By Brandon Cole (6 June 2024)
In the pivotal judgment of Wescoal Mining (Pty) Ltd v Mkhombo N.O and Others ((2023-079991) [2023] ZAGP JHC 1097; 2024 (2) SA 563 (GJ) (2 October 2023)), the Johannesburg High Court has taken a significant stance on the rights of post-commencement creditors in business rescue proceedings, particularly concerning their ability to vote on a business rescue plan as outlined in Section 152 of the Companies Act 71 of 2008 (“the Act”). This judgment has critical implications, particularly for creditors providing post-commencement financing to companies undergoing business rescue, as well as those seeking the adoption of a business rescue plan.

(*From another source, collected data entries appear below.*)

-- ==== Sys2Proof/Laws/Commands.lean ====
section
/-! SUPPORT. What the commands can do, said once: each command's work by cases, what every command leaves alone (registers and
memory), and how the pre-checks bound the counts. -/

namespace Sys2Proof.Machine

/-- The state a command's work ends in. -/
def Result.state : Result → State
  | .ok s => s
  | .raised s _ => s

@[simp] theorem Result.state_ok (s : State) : (Result.ok s).state = s := rfl
@[simp] theorem Result.state_raised (s : State) (e : CmdError) : (Result.raised s e).state = s := rfl
@[simp] theorem done_eq (s : State) : done s = .ok (nextDraw s) := rfl
@[simp] theorem andThen_ok (s : State) (f : State → Result) : (Result.ok s).andThen f = f s := rfl
@[simp] theorem andThen_raised (s : State) (e : CmdError) (f : State → Result) :
    (Result.raised s e).andThen f = .raised s e := rfl
@[simp] theorem complete_ok (op : Byte) (s : State) : complete op (.ok s) = completeOk op s := rfl
@[simp] theorem complete_raised (op : Byte) (s : State) (e : CmdError) :
    complete op (.raised s e) = completeError op e s := rfl

/-- A failed pre-check: nothing but the draw counter changes (40_command_model.md R130). -/
theorem runPrimitive_of_fails {i : Instr} {work : State → Result} {s : State} {c : ErrCode} {info : Word}
    (h : firstFailure s (preChecks i) = some (c, info)) :
    runPrimitive i work s = .raised (nextDraw s) { code := c, info := info, op := opcode i } := by
  simp [runPrimitive, h]

/-- When the pre-checks pass, the command does its work. -/
theorem runPrimitive_of_passes {i : Instr} {work : State → Result} {s : State}
    (h : firstFailure s (preChecks i) = none) : runPrimitive i work s = work s := by
  simp [runPrimitive, h]

/-- Everything a primitive command can do: fail a pre-check, or do its work with the pre-checks passed. -/
theorem runPrimitive_cases (i : Instr) (work : State → Result) (s : State) :
    (∃ c info, firstFailure s (preChecks i) = some (c, info) ∧
      runPrimitive i work s = .raised (nextDraw s) { code := c, info := info, op := opcode i }) ∨
    (firstFailure s (preChecks i) = none ∧ runPrimitive i work s = work s) := by
  cases h : firstFailure s (preChecks i) with
  | none => exact .inr ⟨rfl, runPrimitive_of_passes h⟩
  | some p => exact .inl ⟨p.1, p.2, rfl, runPrimitive_of_fails h⟩

theorem firstFailure_eq_none {s : State} {cs : List Check} :
    firstFailure s cs = none ↔ ∀ c ∈ cs, runCheck s c = none := by
  induction cs with
  | nil => simp [firstFailure]
  | cons c cs ih =>
    cases h : runCheck s c with
    | none => simp [firstFailure, h, ih]
    | some e => simp [firstFailure, h]

/-! ### What the passed checks say -/

theorem ckK_passes {s : State} : runCheck s .ckK = none ↔ 1 ≤ sval32 s.regs.blockK ∧ sval32 s.regs.blockK ≤ 16 := by
  simp only [runCheck, Config.kmax]
  split <;> simp <;> omega

theorem ckR_passes {s : State} : runCheck s .ckR = none ↔ 1 ≤ sval32 s.regs.res ∧ sval32 s.regs.res ≤ 16 := by
  simp only [runCheck, Config.rmax]
  split <;> simp <;> omega

theorem ckRange_passes {s : State} : runCheck s .ckRange = none ↔ sval32 s.regs.minv < sval32 s.regs.maxv := by
  simp only [runCheck]
  split <;> simp <;> omega

theorem ckQv_passes {s : State} : runCheck s .ckQv = none ↔ ∀ i < blockSize s, 0 < stepSize s i := by
  simp only [runCheck, firstBadStep, Option.map_eq_none_iff, List.find?_eq_none, List.mem_range, decide_eq_true_eq, not_le]

theorem ckNsamp_passes {s : State} : runCheck s .ckNsamp = none ↔
    1 ≤ uval32 s.regs.nsamp ∧ uval32 s.regs.nsamp ≤ 4096 ∧
      ceilDiv (uval32 s.regs.nsamp) (blockSize s) * blockSize s ≤ 4096 := by
  simp only [runCheck, Config.nmax]
  split
  · simp; omega
  · split <;> simp <;> omega
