-- ==== Sys2Proof/Laws/Hbuild.lean ====
section
/-! SUPPORT. What HBUILD leaves in TREE, CTAB, ROOT and MAXLEN (45_entropy_coder.md R225, R236), and when it fails (R226). -/

namespace Sys2Proof.Machine

theorem treeWords_get : ∀ {ns : List TreeNode} {x : Nat} {n : TreeNode}, ns[x]? = some n →
    (treeWords ns)[4 * x + 0]? = some n.weight ∧ (treeWords ns)[4 * x + 1]? = some n.left ∧
    (treeWords ns)[4 * x + 2]? = some n.right ∧ (treeWords ns)[4 * x + 3]? = some n.payload
  | [], _, _, h => by simp at h
  | m :: ms, 0, n, h => by
    simp only [List.getElem?_cons_zero, Option.some.injEq] at h
    subst h
    simp [treeWords]
  | m :: ms, x + 1, n, h => by
    have := treeWords_get (ns := ms) (x := x) (by simpa using h)
    simpa [treeWords, Nat.mul_add] using this

theorem length_treeWords (ns : List TreeNode) : (treeWords ns).length = 4 * ns.length := by
  simp [treeWords, List.length_flatMap]; omega

theorem ctabWords_get : ∀ {cs : List (List Bool)} {i : Nat} {c : List Bool}, cs[i]? = some c →
    (ctabWords cs)[2 * i + 0]? = some (encCount c.length) ∧ (ctabWords cs)[2 * i + 1]? = some (encCount (bitsValue c))
  | [], _, _, h => by simp at h
  | m :: ms, 0, c, h => by
    simp only [List.getElem?_cons_zero, Option.some.injEq] at h
    subst h
    simp [ctabWords]
  | m :: ms, i + 1, c, h => by
    have := ctabWords_get (cs := ms) (i := i) (by simpa using h)
    simpa [ctabWords, Nat.mul_add] using this

theorem length_ctabWords (cs : List (List Bool)) : (ctabWords cs).length = 2 * cs.length := by
  simp [ctabWords, List.length_flatMap]; omega

theorem foldl_bits : ∀ (bs : List Bool) (v : Nat),
    bs.foldl (fun v b => 2 * v + b.toNat) v = v * 2 ^ bs.length + codeValue bs
  | [], v => by simp [codeValue]
  | b :: bs, v => by
    rw [List.foldl_cons, foldl_bits bs, codeValue, List.length_cons, pow_succ]
    ring

theorem bitsValue_eq (bs : List Bool) : bitsValue bs = codeValue bs := by
  rw [bitsValue, foldl_bits]; simp

theorem foldl_max : ∀ (cs : List (List Bool)) (m : Nat), m ≤ cs.foldl (fun m c => max m c.length) m ∧
    (∀ c ∈ cs, c.length ≤ cs.foldl (fun m c => max m c.length) m) ∧
    (cs.foldl (fun m c => max m c.length) m = m ∨ ∃ c ∈ cs, c.length = cs.foldl (fun m c => max m c.length) m)
  | [], m => ⟨le_refl _, by simp, .inl rfl⟩
  | c :: cs, m => by
    obtain ⟨h1, h2, h3⟩ := foldl_max cs (max m c.length)
    rw [List.foldl_cons]
    refine ⟨(le_max_left _ _).trans h1, ?_, ?_⟩
    · intro d hd
      rcases List.mem_cons.mp hd with rfl | hd
      · exact (le_max_right _ _).trans h1
      · exact h2 d hd
    · rcases h3 with h3 | ⟨d, hd, he⟩
      · rcases le_total m c.length with h | h
        · right
          exact ⟨c, by simp, by rw [h3, max_eq_right h]⟩
        · left
          rw [h3, max_eq_left h]
      · right
        exact ⟨d, by simp [hd], he⟩

theorem le_maxLength {cs : List (List Bool)} {c : List Bool} (h : c ∈ cs) : c.length ≤ maxLength cs :=
  (foldl_max cs 0).2.1 c h

theorem maxLength_mem {cs : List (List Bool)} (h : 1 ≤ maxLength cs) : ∃ c ∈ cs, c.length = maxLength cs := by
  rcases (foldl_max cs 0).2.2 with h' | h'
  · unfold maxLength at h; omega
  · exact h'

/-- What a successful HBUILD stores holds the build. -/
theorem ModelBuild.holds {ft : List FtabEntry} {T : List Node} {tree : HTree} (h : ModelBuild ft T tree)
    (hle : ft.length ≤ 4096) (hlen : ∀ i < ft.length, (modelCode tree i).length ≤ 32) (m : Memory) {r : Regs}
    (hroot : r.root = encCount (buildTree ft).root) (hmax : r.maxlen = encCount (maxLength (buildTree ft).codes)) :
    HoldsBuild (storeBuf (storeBuf m .tree 0 (treeWords (buildTree ft).nodes)) .ctab 0 (ctabWords (buildTree ft).codes)) r
      T tree.index ft.length (modelCode tree) := by
  have hT := h.length
  have hpos : 1 ≤ ft.length := by
    have := h.isLeaf; omega
  have htree : ∀ {x : Nat} {nd : Node} {f : Nat} {w : Word}, T[x]? = some nd → f < 4 →
      (treeWords (buildTree ft).nodes)[4 * x + f]? = some w →
      Holds (storeBuf (storeBuf m .tree 0 (treeWords (buildTree ft).nodes)) .ctab 0 (ctabWords (buildTree ft).codes)) .tree x f w := by
    intro x nd f w hx hf hw
    have hxl : x < T.length := by
      by_contra hc
      rw [List.getElem?_eq_none (by omega)] at hx
      cases hx
    have hin := bufAddr_in_window (b := .tree) (i := x) (f := f) (by show _ < 8192; omega) hf
    refine holds_congr ?_ (holds_storeBuf (m := m) hw hf (by show _ < 8192; omega))
    intro k hk hk'
    refine byteAt_storeBuf_of_outside_window ?_
    have hd := windows_disjoint (b := .tree) (c := .ctab) (by decide)
    omega
  have hnd : ∀ {x : Nat} {nd : Node}, T[x]? = some nd → (buildTree ft).nodes[x]? = some (wordsOf nd) := by
    intro x nd hx
    rw [h.nodes, List.getElem?_map, hx]
    rfl
  have hctab : ∀ i < ft.length, (buildTree ft).codes[i]? = some (modelCode tree i) := by
    intro i hi
    rw [h.codes]
    simp [hi]
  have hmem : ∀ i < ft.length, modelCode tree i ∈ (buildTree ft).codes := fun i hi => List.mem_of_getElem? (hctab i hi)
  have hmax1 : 1 ≤ maxLength (buildTree ft).codes :=
    ((h.length_code (i := 0) (by omega)).1).trans (le_maxLength (hmem 0 (by omega)))
  obtain ⟨c, hc, hce⟩ := maxLength_mem hmax1
  have hc' : ∃ i < ft.length, modelCode tree i = c := by
    rw [h.codes] at hc
    obtain ⟨i, hi, he⟩ := List.mem_map.mp hc
    exact ⟨i, List.mem_range.mp hi, he⟩
  obtain ⟨i₀, hi₀, rfl⟩ := hc'
  have hmax32 : maxLength (buildTree ft).codes ≤ 32 := by rw [← hce]; exact hlen i₀ hi₀
  have hmaxv : uval32 r.maxlen = maxLength (buildTree ft).codes := by rw [hmax]; exact uval32_encCount (by omega)
  refine ⟨?_, ?_, ?_, ?_, ?_, ?_, ?_, ?_, ?_⟩
  · intro x nd hx
    exact htree hx (by omega) (treeWords_get (hnd hx)).1
  · intro x nd hx
    exact htree hx (by omega) (treeWords_get (hnd hx)).2.1
  · intro x nd hx
    exact htree hx (by omega) (treeWords_get (hnd hx)).2.2.1
  · intro x nd hx
    exact htree hx (by omega) (treeWords_get (hnd hx)).2.2.2
  · intro i hi
    exact holds_storeBuf (ctabWords_get (hctab i hi)).1 (by decide) (by show _ < 4096; omega)
  · intro i hi
    have := (ctabWords_get (hctab i hi)).2
    rw [bitsValue_eq] at this
    exact holds_storeBuf this (by decide) (by show _ < 4096; omega)
  · have hidx := h.shape.index_lt
    rw [hroot, h.root]
    exact uval32_encCount (by omega)
  · intro i hi
    rw [hmaxv]
    exact le_maxLength (hmem i hi)
  · exact ⟨i₀, hi₀, by rw [hmaxv]; exact hce⟩

/-- No code is longer than CODEMAX exactly when HBUILD completes OK. -/
theorem ModelBuild.findIdx_none {ft : List FtabEntry} {T : List Node} {tree : HTree} (h : ModelBuild ft T tree) :
    (buildTree ft).codes.findIdx? (fun c => decide (Config.codemax < c.length)) = none ↔
      ∀ i < ft.length, (modelCode tree i).length ≤ 32 := by
  rw [h.codes, List.findIdx?_eq_none_iff]
  simp only [List.mem_map, List.mem_range, Config.codemax, decide_eq_false_iff_not]
  constructor
  · intro hx i hi
    have := hx _ ⟨i, hi, rfl⟩
    omega
  · rintro hx c ⟨i, hi, rfl⟩
    have := hx i hi
    omega

/-- HBUILD names the first code longer than CODEMAX (R226). -/
theorem ModelBuild.findIdx_some {ft : List FtabEntry} {T : List Node} {tree : HTree} (h : ModelBuild ft T tree) {i : Nat}
    (hi : i < ft.length) (hl : 32 < (modelCode tree i).length) (hs : ∀ j < i, (modelCode tree j).length ≤ 32) :
    (buildTree ft).codes.findIdx? (fun c => decide (Config.codemax < c.length)) = some i := by
  rw [h.codes, List.findIdx?_eq_some_iff_getElem]
  refine ⟨by simpa using hi, by simpa using hl, ?_⟩
  intro j hj
  have := hs j hj
  simpa using this

/-- HBUILD on a valid table: the build stored, or CAPACITY. -/
theorem hbuild_cases {s : State} {ft : List FtabEntry} (hft : ft = readFtab s (uval32 s.regs.ndist)) (hv : ValidTable ft) :
    ∃ T tree, ModelBuild ft T tree ∧
      ((∀ i < ft.length, (modelCode tree i).length ≤ 32) → ∃ r, runCommand .hbuild s = .ok (nextDraw { s with
          mem := storeBuf (storeBuf s.mem .tree 0 (treeWords (buildTree ft).nodes)) .ctab 0 (ctabWords (buildTree ft).codes)
          regs := r }) ∧
        r = { s.regs with
          root := r.root
          maxlen := r.maxlen
          status := { s.regs.status with treeValid := true } } ∧
        r.root = encCount (buildTree ft).root ∧ r.maxlen = encCount (maxLength (buildTree ft).codes)) ∧
      (∀ i < ft.length, 32 < (modelCode tree i).length → (∀ j < i, (modelCode tree j).length ≤ 32) →
        runCommand .hbuild s = dataError .hbuild .capacity i
          { s with regs := { s.regs with status := { s.regs.status with treeValid := false } } }) := by
  obtain ⟨T, tree, h⟩ := exists_modelBuild hv
  have hrun : runCommand .hbuild s = hbuildWork s := runPrimitive_of_passes (hbuild_passes.mpr (by rw [← hft]; exact hv))
  have hres : hbuildResult s = buildTree ft := by rw [hbuildResult, ← hft]
  refine ⟨T, tree, h, fun hl => ?_, fun i hi hl hs => ?_⟩
  · refine ⟨{ s.regs with
      root := encCount (buildTree ft).root
      maxlen := encCount (maxLength (buildTree ft).codes)
      status := { s.regs.status with treeValid := true } }, ?_, rfl, rfl, rfl⟩
    rw [hrun, hbuildWork, hres, h.findIdx_none.mpr hl]
    rfl
  · rw [hrun, hbuildWork, hres, h.findIdx_some hi hl hs]

end Sys2Proof.Machine
end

The dispute at issue was centred around a business rescue plan for Arnot Opco (Pty) Ltd (in business rescue) (“Arnot”), a major coal mining company. The plan was initially approved at a creditors meeting on 28 July 2023. However, in the days following the meeting, the business rescue practitioner began to doubt the accuracy of the initial vote tally. After a forensic re-evaluation of the votes, which excluded post-commencement votes, it was revealed that the required 75% threshold for approval of the plan was not met and the business rescue practitioner subsequently revoked the approval of the plan. Importantly, in the event that post-commencement creditor Mashwayi’s votes had been tallied, the 75% threshold would have been met.
Section 152(2) of the Act stipulates that a business rescue plan must receive at least 75% of the creditors’ voting interests of creditors present at the meeting to be adopted. A key aspect of this provision is to determine who qualifies as a “creditor” with voting rights.
The Act, however, has no definition for the word “creditor”, which the learned Judge highlighted as a concern, and which meant the question had to be answered by an act of judicial interpretation. The court found that, evaluated as a whole, chapter 6 of the Act did not intend voting rights under section 152 to apply to post-commencement creditors.
The court was of the view that allowing post-commencement creditors to vote could lead to potential manipulations of the business-rescue process by entities that might not have actual, long-term stakes in the company’s survival.
It was determined that the intention behind the Act is to protect the company from liquidation and to ensure its survival, which might be compromised if newer creditors could influence the outcome of rescue plans disproportionately.
There is no doubt that post-commencement finance is (and will remain) of cardinal importance in business rescue by providing fast-tracked funding at critical stages when very few other finances are willing to do so. Up until now, post-commencement funders have relied on and understood that their post-commencement claims will rank above all unsecured claims and that they will be able to vote on a business rescue plan.
The judgment may very well cause hesitancy for post commencement financiers who might need to consider alternative measures to safeguard their investments in companies under business rescue. This hesitancy or possible decline in post-commencement financing may potentially lead to exactly what the learned Judge was attempting to avoid—company’s in business rescue entering liquidation The matter has been taken on appeal and will need to be closely monitored by post commencement creditors and business rescue practitioners.
The ability of post-commencement financiers to vote on a plan hangs in the balance, as chapter 6 of the Act continues to be ironed out by judicial interpretation. Understanding the nuances of who gets to vote on rescue plans is crucial for navigating this complex area.